In this paper, we study a general version of the MDVSP, which is originated from the practice of line-haul transportation by our collaborator, a leading express delivery firm in China, whose business is typical in the industry. Line-haul transportation refers to the shipment of packages between sorting hubs, where sorting hubs are usually located in suburb areas of cities and cover the pickup/delivery outlets in nearby urban regions. At a sorting hub, packages collected from the covered pickup outlets are first sorted according to their destinations, and then are shipped to the targeted sorting hubs (that are close to destinations) by line-haul transportation. In particular, a shipment of packages from an origin sorting hub to a destination sorting hub is called a trip. Due to the time-of-delivery requirement in express delivery, each trip has to be served no later than a deadline. For example, if the packages of a trip have been sorted before 20:00 pm, then they should be shipped toward the destination sorting hub no later than 24:00 pm at the same day.
The firm has a fleet of self-owned vehicles to provide line-haul transportation services. Each vehicle is based at a unique sorting hub for regular maintenance, and if it sets off for serving trips, it has to depart from and return to its base sorting hub. The line-haul transportation cost accounts nearly one third of the total revenue to the firm. To improve profitability, the firm endeavors to reduce the line-haul transportation cost by elaborately optimizing the assignment of trips to vehicles, which is analogous to the decision-making in the MDVSP, since both are aimed at minimizing the total transportation cost while fulfilling trips.

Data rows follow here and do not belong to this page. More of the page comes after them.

-- ==== Sys2Proof/Syntax.lean ====
section
/-! DEFINITION. The commands of the Kwagen 8800: one constructor for each row of the opcode table, in its order. `sess` is a session number, `port` and
`sub` a port and sub-port (R116), `core` a logical core, `ctx` a thread context, `die` a compute die. Operands that stand for what the physical world or
a frame brings (a frame's bytes, a sensor reading, the outcome of an error check) are given by the sender (log entry 1). -/
namespace Sys2Proof
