-- ==== Sys2Proof/Machine/Net.lean ====
section
/-! DEFINITION. The links between the dies (R13 to R15), their arbitration by class with the share reserved for control (R19, R20), and what
crosses them. Dies 0 to 3 are the compute dies and 4 and 5 port dies 0 and 1. A transfer is one flit here, with the bytes it carries (log entry 126). -/
namespace Sys2Proof.Machine

/-- Classes of the die network, by precedence (R19). -/
abbrev clsControl := 1
abbrev clsPawn := 2
abbrev clsStream := 3
abbrev clsBackground := 4

/-- Is it a port die? -/
def isPortDie (d : Nat) : Bool := decide (4 ≤ d)

/-- Compute die adjacent to a port die, or in its column, in the row of a compute die (R13, R15). -/
def rowDie (port c : Nat) : Nat := c / 2 * 2 + (port - 4)

/-- Dies that a transfer still crosses on its fixed way from one die to another, the last its destination (R15). -/
def dieRoute (a b : Nat) : List Nat :=
  if a = b then []
  else match isPortDie a, isPortDie b with
    | true, true => if a = 5 then [1, 0, 4] else [2, 3, 5]
    | true, false => if rowDie a b = b then [b] else [rowDie a b, b]
    | false, true => if rowDie b a = a then [b] else [rowDie b a, b]
    | false, false => let c := b / 2 * 2 + a % 2; if c = a ∨ c = b then [b] else [c, b]

/-- Crossing latency of a link, in plies (R14). -/
def linkLatency (a b : Nat) : Nat := if isPortDie a || isPortDie b then 12 else 10

/-- Bytes that a link carries each way in one ply (R14): 3.2 TB/s or 4.0 TB/s at 640 ps. -/
def linkBytes (a b : Nat) : Nat := if isPortDie a || isPortDie b then 2048 else 2560

/-- The directed links (R14). -/
def dieLinks : List (Nat × Nat) :=
  [(4, 0), (4, 2), (5, 1), (5, 3), (0, 4), (2, 4), (1, 5), (3, 5), (0, 1), (1, 0), (0, 2), (2, 0), (1, 3), (3, 1), (2, 3), (3, 2)]

/-- Does one transfer come before another at a link (R19): the higher class; then control by arrival, pawn by the earlier packet deadline (R44),
stream by the earlier run-dry ply? -/
def Flit.before (a b : Flit) : Bool :=
  if a.cls ≠ b.cls then decide (a.cls < b.cls)
  else if a.cls = clsPawn then laterThan 48 b.order a.order
  else if a.cls = clsStream then decide (a.order < b.order)
  else decide (a.ready < b.ready)

/-- Put a transfer in its place among those that wait at a link. DESIGN CHOICE: of two of one class with equal keys the one launched first is served
first, which R19 leaves open (log entry 163). -/
def insertFlit (f : Flit) (l : List Flit) : List Flit :=
  match l with
  | [] => [f]
  | g :: r => if f.before g then f :: g :: r else g :: insertFlit f r

/-- Those that wait for the link from `a` to `b`, in the order of service. -/
def Net.waitingAt (now a b : Nat) (n : Net) : List Flit :=
  (n.flits.filter fun f => decide (f.die = a ∧ f.route.head? = some b ∧ f.ready ≤ now)).foldl (fun l f => insertFlit f l) []

/-- The transfers that begin at a link in one ply, in turn while fewer than `room` bytes are used, with the bytes used. -/
def serveFlits (room used : Nat) (l : List Flit) : List Flit × Nat :=
  match l with
  | [] => ([], used)
  | f :: r =>
    if used < room then
      let ans := serveFlits room (used + f.bytes) r
      (f :: ans.1, ans.2)
    else ([], used)

/-- Bytes of a link's ply that the classes other than control may use when control uses `n` of them: one slot in 64 is never theirs (R20). -/
def othersRoom (room n : Nat) : Nat := min (room - room / 64) (room - n)

/-- A transfer has taken the link to `b`. -/
def Flit.cross (now a b : Nat) (f : Flit) : Flit := { f with die := b, route := f.route.drop 1, ready := now + linkLatency a b }

/-- One link serves one ply. -/
def Net.serve (now : Nat) (n : Net) (e : Nat × Nat) : Net :=
  let k := e.1 * 8 + e.2
  let room := linkBytes e.1 e.2
  let l := n.waitingAt now e.1 e.2
  let a := serveFlits room (Table.get 0 n.owed (k + 64)) (l.filter fun f => decide (f.cls = clsControl))
  let left := othersRoom room a.2
  let b := serveFlits left (Table.get 0 n.owed k) (l.filter fun f => decide (f.cls ≠ clsControl))
  { n with
    flits := n.flits.map fun f => if a.1.contains f || b.1.contains f then f.cross now e.1 e.2 else f
    owed := Table.set 0 (Table.set 0 n.owed (k + 64) (a.2 - room)) k (b.2 - left) }

/-- Every link serves one ply. -/
def Net.step (now : Nat) (n : Net) : Net := if n.flits.isEmpty ∧ n.owed.isEmpty then n else dieLinks.foldl (Net.serve now) n

/-- Has a transfer reached its destination? -/
def Flit.there (now : Nat) (f : Flit) : Bool := f.route.isEmpty && decide (f.ready ≤ now)

/-- Has this cargo reached its destination? -/
def Dev.arrived (d : Dev) (now : Nat) (c : Cargo) : Bool := d.net.flits.any fun f => decide (f.cargo = c) && f.there now

/-- Is this cargo on its way, and not there yet? -/
def Dev.underWay (d : Dev) (now : Nat) (c : Cargo) : Bool := d.net.flits.any fun f => decide (f.cargo = c) && !f.there now

/-- Take a cargo off the network. -/
def State.landed (c : Cargo) (s : State) : State := s.onNet fun n => { n with flits := n.flits.filter fun f => decide (f.cargo ≠ c) }

/-- Send a cargo from die to die, by the ways listed one after the other. -/
def State.launch (cls order bytes : Nat) (ways : List Nat) (die : Nat) (c : Cargo) (s : State) : State :=
  s.onNet fun n => { n with flits := n.flits ++ [{ cls, order, die, route := ways, ready := s.now, bytes, cargo := c }] }

/-- The number of the next parcel from die `a` to die `b`: 0, which never is under way, where it crosses no link. -/
def Dev.parcelNo (d : Dev) (a b : Nat) : Nat := if a = b then 0 else d.net.parcels + 1

/-- Send a parcel from die `a` to die `b` (R15, R19). -/
def State.sendParcel (cls order bytes a b : Nat) (s : State) : State :=
  if a = b then s
  else (s.onNet fun n => { n with parcels := n.parcels + 1 }).launch cls order bytes (dieRoute a b) a (.parcel (s.dev.net.parcels + 1))

/-- Parcels that have reached their die are off the links. -/
def Net.unload (now : Nat) (n : Net) : Net :=
  { n with flits := n.flits.filter fun f => !(f.there now && match f.cargo with
      | .parcel _ => true
      | _ => false) }

/-- The die of a logical core (R17), and the number here of a port die. -/
def coreDie (core : Nat) : Nat := core / 200
def portDieNo (port : Nat) : Nat := 4 + portDie port

/-- Bytes of a verdict on the die network, and of a header vector (R152; log entry 126). -/
abbrev verdictBytes := 16
abbrev vectorBytes := 128

/-- Does a packet's vector or verdict stand where its next step takes it? One that was never launched crosses no link: it is there. -/
def Dev.reached (d : Dev) (now : Nat) (c : Cargo) : Bool := !d.underWay now c

end Sys2Proof.Machine
end

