-- ==== Sys2Proof/Machine/Rings.lean ====
section
/-! DEFINITION. Handles and hardware rings (R172 to R174, R182 to R202): the producer's operations, the host's ring commands, the ring page. -/
namespace Sys2Proof.Machine

def Dev.ring (d : Dev) (n : Nat) : Ring := Table.get {} d.objects.rings n
def State.ring (s : State) (n : Nat) : Ring := s.dev.ring n
def State.onRing (n : Nat) (f : Ring → Ring) (s : State) : State :=
  s.onObjects fun o => { o with rings := Table.modify {} o.rings n f }

/-- A handle from its fields (R172). -/
def handleOf (kind gen slot : Nat) : Nat := kind * 16777216 + gen * 4096 + slot

/-- The handle of a ring (R172). -/
def Dev.ringHandle (d : Dev) (n : Nat) : Nat := handleOf (0x10 + n / 4096) (d.ring n).hgen (n % 4096)

/-- The ring a handle names, if the handle is current (R173). -/
def Dev.ringOf (d : Dev) (h : Nat) : Option Nat :=
  let n := (h / 16777216 - 0x10) * 4096 + h % 4096
  if 0x10 ≤ h / 16777216 ∧ h / 16777216 ≤ 0x1F ∧ (d.ring n).use ≠ .free ∧ h / 4096 % 4096 = (d.ring n).hgen then some n else none

/-- Items not acknowledged, oldest first. -/
def Ring.held (r : Ring) : List Item := r.items.filter fun i => decide (i.state ≠ .acked)

def wordsOf (l : List Item) : Nat := (l.map (·.len)).sum

/-- Words written of the item being written. -/
def Ring.partialWords (r : Ring) : Nat := r.partialBytes.length / 16

/-- F of R190: words not held by an item in the empty, ready or read state. -/
def Ring.free (r : Ring) : Nat := 2 ^ r.size - wordsOf r.held - r.partialWords

/-- F as judged in ply `p`: words freed in the same ply do not serve yet (R190). -/
def Ring.freeAt (p : Nat) (r : Ring) : Nat := r.free - (if r.freedPly = p then r.freedWords else 0)

/-- Words of the item's header (R184) and body. -/
def Item.words (i : Item) (shown : Nat) : Bytes :=
  [byte i.len, byte i.kind, byte shown, byte i.origKind] ++ toLE 4 i.seq ++ toLE 8 i.info ++ Bytes.slice i.body 0 (16 * (i.len - 1))

def ItemState.code (i : ItemState) : Nat :=
  match i with
  | .empty => 0 | .ready => 1 | .read => 2 | .acked => 3

/-- Drop acknowledged items that `n` new words overwrite (R194). -/
def Ring.overwrite (n : Nat) (r : Ring) : Ring :=
  let rec go (fuel : Nat) (r : Ring) : Ring :=
    match fuel with
    | 0 => r
    | k + 1 =>
      match r.items with
      | i :: rest =>
        if i.state = .acked ∧ 2 ^ r.size < wordsOf r.items + r.partialWords + n then
          go k { r with
            items := rest, markLost := true
            lostCount := r.lostCount + 1, lostSeq := if r.lostCount = 0 then i.seq else r.lostSeq }
        else r
      | [] => r
  go r.items.length r

/-- Does the ring hold no item in the ready or read state (R191)? -/
def Ring.quiet (r : Ring) : Bool := r.held.all fun j => decide (j.state = .empty)

/-- Hold an item at TAIL in ply `p` (R186, R191, R194). -/
def Ring.hold (p : Nat) (i : Item) (r : Ring) : Ring :=
  let r := r.overwrite i.len
  { r with
    items := r.items ++ [{ i with pos := r.tail, seq := r.seq, made := p }]
    tail := (r.tail + i.len) % 2 ^ r.size
    seq := (r.seq + 1) % 2 ^ 32
    timer := if i.state ≠ .empty ∧ r.quiet then p else r.timer
    lapsed := r.lapsed && !(decide (i.state ≠ .empty) && r.quiet) }

/-- The item that a device producer is writing (R187). -/
def Ring.writing (r : Ring) : Option Item := match r.items.getLast? with
  | some i => if i.state = .empty then some i else none
  | none => none

/-- The item being written becomes ready (R187, R191). -/
def Ring.finish (p : Nat) (r : Ring) : Ring :=
  match r.writing with
  | none => r
  | some i =>
    { r with
      items := r.items.dropLast ++ [{ i with state := .ready, written := 0 }]
      timer := if r.quiet then p else r.timer, lapsed := r.lapsed && !r.quiet }

/-- What a device producer writes in a ply of the item that it is writing. -/
def Ring.writeOn (p pace : Nat) (r : Ring) : Ring :=
  match r.writing with
  | none => r
  | some i =>
    if pace = 0 ∨ i.len ≤ i.written + pace then r.finish p
    else { r with items := r.items.dropLast ++ [{ i with written := i.written + pace }] }
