/-! ### Insertion (R216, R222 to R227) -/

/-- Clear the pending-filter entry of a key whose insertion has succeeded or failed (R218). -/
def State.clearFilter (core slot hash : Nat) (s : State) : State :=
  s.onSlice core fun x => { x with filter := x.filter.filter fun f => !decide (f.slot = slot ∧ f.hash = hash) }

/-- How an insertion ended: its key was there, it was written, no place was found, or a flush of the same ply discarded it. -/
inductive InsertEnd where
  | present | done | failed | flushed
  deriving DecidableEq, Repr

/-- Status of the host command whose insertion has ended (R226, R231); one that a flush discards has run and answers OK (log entry 86). -/
def InsertEnd.status (r : InsertEnd) : Nat := match r with
  | .done | .flushed => stOK
  | .present => stExists
  | .failed => stNoRoom

/-- What the statistics page shows of an insertion's end (R236, R237). -/
def State.countEnd (die : Nat) (r : InsertEnd) (s : State) : State := match r with
  | .done => s.stat die 5
  | .failed => (s.stat die 9).setEvent (statPage die) 4
  | .flushed => s.stat die 19
  | .present => s

/-- The host command of an insertion is answered. -/
def State.answerInsert (who : Inserter) (status : Nat) (s : State) : State := match who with
  | .host n => s.complete n 0x33 status 0 []
  | _ => s

/-- An insertion into a slice has ended: the filter entry goes, and a host's command is answered (R218, R226, R231). -/
def State.insertEnd (core : Nat) (i : Insertion) (r : InsertEnd) (s : State) : State :=
  let s := s.clearFilter core i.slot (s.start.candidates core i.slot i.key).1
  let s := s.onSlice core fun x => { x with running := none }
  (s.countEnd (coreDie core) r).answerInsert i.who r.status

def entryFree (e : Bytes) : Bool := !eValid e && !entryFailed e

/-- The ply in which an uncorrectable error of a bucket of a slice was last found, if its line has one; the stash lies on chip (R204). -/
def Dev.bucketBad (d : Dev) (core b : Nat) : Option Nat := if b < nb core then d.badLine core (4 * b) else none

/-- May an insertion write a place (R51): it is free, and no fault lies in its bucket? -/
def Dev.placeFree (d : Dev) (core p : Nat) : Bool := entryFree (d.entry (.exact core p)) && (d.bucketBad core (p / 4)).isNone

/-- May an insertion move or evict the entry of a place: it is valid, and not held in the move latch? -/
def Dev.placeTakes (d : Dev) (core p : Nat) : Bool :=
  eValid (d.entry (.exact core p)) && !entryFailed (d.entry (.exact core p)) && (d.twin core p).isNone && (d.bucketBad core (p / 4)).isNone

/-- Lowest free slot of a bucket, as a position. -/
def Dev.freeIn (d : Dev) (core b : Nat) : Option Nat := ((List.range 4).map (4 * b + ·)).find? (d.placeFree core)

/-- The other candidate bucket of the entry at a position (R223). -/
def Dev.altBucket (d : Dev) (core p : Nat) : Nat :=
  let e := d.entry (.exact core p)
  let ans := d.candidates core (eSlot e) (flowKeyOf e)
  let b1 := ans.2.1
  let b2 := ans.2.2
  if p / 4 = b1 then b2 else b1

/-- The search for a relocation path (R223): positions chosen so far, newest first; the answer is the path from its last element to its first
(from, to), with the state that has made the draws. -/
def pathSearch (core : Nat) (fuel bucket : Nat) (path : List Nat) (s : State) : State × Option (List (Nat × Nat)) :=
  match fuel with
  | 0 => (s, none)
  | k + 1 =>
    let d := s.tables
    let ok := ((List.range 4).map (4 * bucket + ·)).filter fun p => !path.contains p && d.placeTakes core p
    if ok.isEmpty then (s, none)
    else
      let ans := s.choice
      let r := ans.1
      let s := ans.2
      let p := ok.getD (r % ok.length) 0
      let alt := d.altBucket core p
      match d.freeIn core alt with
      | some f => (s, some ((p, f) :: (path.zip (p :: path))))
      | none => pathSearch core k alt (p :: path) s
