/-- Form a token (R341 to R344). It is counted, exported and queued at the end of the ply, after any release of its flow (R353). -/
def State.formToken (core slot n : Nat) (p : Packet) (hit : Bytes) (key : Bytes) (h : Bytes) (pk by_ : Nat) (g : Generation) (badState : Bool)
    (s : State) : State :=
  let stale := decide (Bytes.at h 8 ≠ g.gen) && !g.compat
  let fresh := hFresh h || stale
  let last := Bytes.le h 16 8
  let hg := p.chan.map (·.2) |>.getD 0
  let ans := match s.dev.packetGen p with
    | some (_, cg) =>
      let ck := genKey false n p.gen
      let rows := s.start.featCodes core ck n cg p.vector (some hit) (Bytes.le p.vector 0 6)
      let sh := s.start.featShifts core ck cg
      let m := (List.range cg.tokenCount).map cg.tokenMap
      (m.map fun i => (rows.getD i {}).code, m.map fun i => sh.getD i 0)
    | none => ([], [])
  let codes := ans.1
  let shifts := ans.2
  let elapsed := if last = 0 then 65535 else min 65535 ((s.now - last) / 65536)
  let codes := codes ++ [min 65535 pk, min 65535 by_, elapsed]
  let number := (hTokens h + 1) % 2 ^ 32
  let t : Token :=
    { core, chan := n, hgen := hg, stateSlot := slot, tenancy := hTenancy h, key, dm := g.target, gen := g.gen, codes
      shifts := shifts ++ [0, 0, 0], formed := s.now, number, fresh, h := s.dev.oldStates core slot g (fresh || badState) }
  let h := Bytes.patch (setInflight true (setFresh fresh h)) 10 (zeros 6 ++ toLE 8 s.now)
  let id := s.dev.compute.nextToken
  ((s.setSlotHdr core slot h).onCompute fun x => { x with tokens := Table.put x.tokens id t, nextToken := id + 1 }).flowDue (.form id stale badState)

/-- A packet of a promoted flow (R340, R342): its slot header is checked and counted, and a token forms when one is due. -/
def State.promotedHit (core n : Nat) (p : Packet) (l : Loc) (hit : Bytes) (badState : Bool) (s : State) : State :=
  let slot := eState hit % 32768
  let key := Bytes.slice p.vector 48 48
  let h := s.dev.slotHdr core slot
  let s := s.useVault core 64
  if !slotHdrGood h ∨ Bytes.le h 0 4 ≠ (s.start.candidates core n key).1 ∨ Bytes.le h 4 2 % 4096 ≠ n then s.releaseFlow core l
  else
    let pk := min 65535 (Bytes.le h 10 2 + 1)
    let by_ := min (2 ^ 32 - 1) (Bytes.le h 12 4 + (Bytes.le p.vector 20 2 + 63) / 64)
    let h := Bytes.patch h 10 (toLE 2 pk ++ toLE 4 by_)
    let last := Bytes.le h 16 8
    match s.start.currentGen true (Bytes.le h 4 2 / 4096) with
    | none => s.setSlotHdr core slot h
    | some g =>
      let due := decide (g.tokenEvery ≤ pk ∨ last = 0 ∨ g.tokenGap ≠ 0 ∧ last + g.tokenGap ≤ s.now)
      if hInflight h || !due || decide (0 < (s.start.tempo (coreDie core)).stage) || !ePromoted (s.dev.entry l) then s.setSlotHdr core slot h
      else s.formToken core slot n p hit key h pk by_ g badState

/-- LOOKUP (R210 to R213, R342): the owner core looks up and refreshes the slot's packet. A substitute makes no lookup (R505); a replayed packet's
lookup does not refresh (R534). A lookup of the table that the channel's keys are not in finds nothing (R373). `bad1` and `bad2` tell of uncorrectable
errors in the two buckets (R212), `badState` of one in the layer states a forming token reads (R396), and `overflow` of a flow-slice demand beyond the
core's reservation (R458). -/
def issueLookup (core ctx : Nat) (bad1 bad2 badState overflow : Bool) (s : State) : Host.Outcome State Fault Refusal :=
  .next (s.issue core ctx 4 (fun b => decide (b ≤ 1)) (fun _ _ => true) fun x e s =>
    let s := s.onCore core (CoreState.demand s.now overflow s.dev.streamNext)
    let s := s.useVault core (if e.sub = 1 then 64 else 512)
    let s := if overflow then s.slowRequests core (if e.sub = 1 then 64 else 512) else s
    State.each (x.slots e) (fun i s =>
      match s.dev.slotPacket x i with
      | none => s
      | some (_, p) =>
        match p.chan with
        | none => s
        | some (n, hg) =>
          let done (hit : Option Bytes) (s : State) : State := s.onWork core ctx i fun w => { w with looked := true, entry := hit }
          let c := s.start.chan n
          let ans := s.start.find core n hg (decide (c.keyKind = 2)) (Bytes.slice p.vector 48 48) bad1 bad2
          let at_ := ans.1
          if p.core ≠ core ∨ !c.flowPath then done none s
          else if decide (e.sub = 1) ≠ decide (c.keyKind = 2) then done none ((s.stat (coreDie core) 0).stat (coreDie core) 2)
          else if p.replay then done (if c.state = .draining ∨ c.hgen ≠ hg then none else at_.map s.start.entry) s
          else
            let ans := s.lookup p bad1 bad2
            let s := ans.1
            let hit := ans.2
            match hit, at_ with
            | some h, some l =>
              let s := s.useVault core 64
              let s := if badState then s.lineErr core (poolLine (eState h)) 2 else s
              done hit (if ePromoted h then s.promotedHit core n p l h badState else s)
            | _, _ => done hit s) s)
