/-- Has the next entry of a context been issued to its unit and not completed there: a pass or request under way, or a transfer that the stream engine
has not ready (R369, R385; log entry 44)? -/
def State.onUnit (core ctx : Nat) (s : State) (x : Ctx) (e : Entry) : Bool :=
  ((s.dev.core core).runOf ctx).isSome || decide (e.op = 5) && !s.streamReady core ctx x e

/-- MULT and SLACK for an entry (R385, R392): those at its issue for a pass or request, else those in force. -/
def State.watchOf (core ctx : Nat) (s : State) (x : Ctx) : Nat :=
  if ((s.dev.core core).runOf ctx).isSome then x.watch else s.watchCfg core

/-- Has the watchdog of a context's entry run out (R385)? -/
def State.overrun (core ctx : Nat) (s : State) : Bool :=
  let x := s.ctx core ctx
  match s.dev.entryOf x with
  | some e =>
    let held := s.dev.floorBroken core || decide (e.op = 5) && (s.dev.core core).overDemand.isSome
    let w := s.watchOf core ctx x
    decide (x.state = .running) && x.fault.isNone && !held && s.onUnit core ctx x e &&
      decide (x.since + w % 16 * e.dur + 256 * bits w 19 8 < s.now)
  | none => false

/-- The watchdog of a context's entry expires (R385, R386). -/
def State.watchdog (core ctx : Nat) (s : State) : State :=
  if !s.overrun core ctx then s
  else
      let two : Bool := match (s.dev.core core).lastWatchdog with
        | some q => decide (s.now ≤ q + plies1s)
        | none => false
      let s := ((s.seqCount core 4 1).coreEvent tSeq core 1).onCtx core ctx fun x => { x with fault := some 3 }
      s.onCore core fun y => { y with lastWatchdog := some s.now, failed := if two ∧ y.failed.isNone then some 1 else y.failed }

/-- WATCHDOG (R385): the context's entry has not completed within MULT × DUR + 256 × SLACK plies. It expires with the ply, unless the entry
completes in it (R384; log entry 139). -/
def execWatchdog (core ctx : Nat) (s : State) : Host.Outcome State Fault Refusal :=
  .next (if s.overrun core ctx then s.onCore core fun y => { y with dogs := y.dogs ++ [ctx] } else s)

/-- The watchdogs that expire with the ply (R384). -/
def State.settleDogs (s : State) : State :=
  State.each (s.dev.compute.cores.filter fun e => !e.2.dogs.isEmpty) (fun e s =>
    (State.each e.2.dogs (fun t s => s.watchdog e.1 t) s).onCore e.1 fun y => { y with dogs := [] }) s

/-! ### The order of issue (R31, R368) -/

/-- Can the unit of an entry of a context take it (R310, R368, R402), and are its other conditions met? -/
def State.entryReady (core ctx : Nat) (s : State) (x : Ctx) (e : Entry) : Bool :=
  let written := (s.dev.core core).written ctx && (s.start.core core).written ctx
  match e.op with
  | 0 => decide (e.sub = 0) && (((s.dev.core core).writeFaults ctx).isSome || written)
  | 1 => decide (e.sub = 0) && s.arrayReady core x e
  | 6 => decide (e.sub = 0) && s.tokensReady x && s.unitFree core
  | 7 => decide (e.sub = 0) && s.mvecReady core x
  | 2 => match s.streamedPass x e with
    | some (key, g, next) => (s.treeSegments core ctx e.sub false key next g).isSome
    | none => true
  | 3 | 10 | 11 => true
  | 4 => decide (e.sub ≤ 1)
  | 5 => decide (e.sub = 0) && s.streamReady core ctx x e
  | 8 => decide (e.sub ≤ 3)
  | 9 => decide (e.sub ≤ 1) && written
  | _ => false

/-- What an entry is charged (R377, R455). -/
def entryCost (x : Ctx) (e : Entry) : Nat := if e.op = 1 then arrayCost x e else e.energy

/-- The entries of a context that may be the next to issue: its own next entry, and the STREAM entry that run-ahead reaches (R370). -/
def Dev.places (d : Dev) (x : Ctx) : List (Ctx × Entry) := ((d.entryOf x).map fun e => (x, e)).toList ++ (d.streamPlace x).toList

/-- The state after the grant of an issuable entry of a context (R368): none when the context has no issuable entry. -/
def State.issuing (core ctx : Nat) (s : State) : Option State :=
  let x := s.ctx core ctx
  if !s.canIssue core x then none
  else ((s.dev.places x).filter fun p => (s.dev.core core).entryFree ctx p.2 && s.entryReady core ctx p.1 p.2).findSome? fun p => s.grant core x.task.cls (entryCost p.1 p.2)

/-- Has a context an issuable entry (R368)? -/
def State.issuable (core ctx : Nat) (s : State) : Bool := (s.issuing core ctx).isSome

/-- Does context `a`, number `m`, come before context `b`, number `n`, in the order of issue (R368)? -/
def Ctx.ranks (a b : Ctx) (m n : Nat) : Bool :=
  let c := min 2 (m / 2)
  let d := min 2 (n / 2)
  decide (c < d) || decide (c = d) && (decide (c < 2 ∧ m < n) || decide (c = 2 ∧ (a.task.deadline < b.task.deadline ∨
    a.task.deadline = b.task.deadline ∧ m < n)))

However, different from the settings in the MDVSP, the firm has to consider the following practical features. At first, the vehicles are heterogeneous. Currently, the firm owns thousands of vehicles for line-haul transportation, and it is impossible to hold a fleet of homogeneous vehicles given this scale. Instead, there are different types of vehicles, each of which has different loading capacity and curb weight.
Second, the service start time for each trip is not fixed but flexible. Specifically, each trip has a time window that prescribes the earliest and latest time to start the service, in addition to a predefined service duration time. On the one hand, the flexibility of service start time is in favor of the firm’s management of line-haul transportation, since otherwise it may happen that no vehicle is available to serve a trip at some time points. On the other hand, as imposed by the time-of-delivery requirement, the time window of a trip cannot be very large.
Third, the transportation demand to be served on each trip depends on the package volume in business, and hence it is not restricted to vehicle’s capacity. As a result, split loads is permitted – multiple vehicles can be used to serve one trip, which is usually the case in practice. Especially with the rapid development of e-commerce, the package volume of this express delivery firm has been remarkably increased, and millions of packages are delivered on each day.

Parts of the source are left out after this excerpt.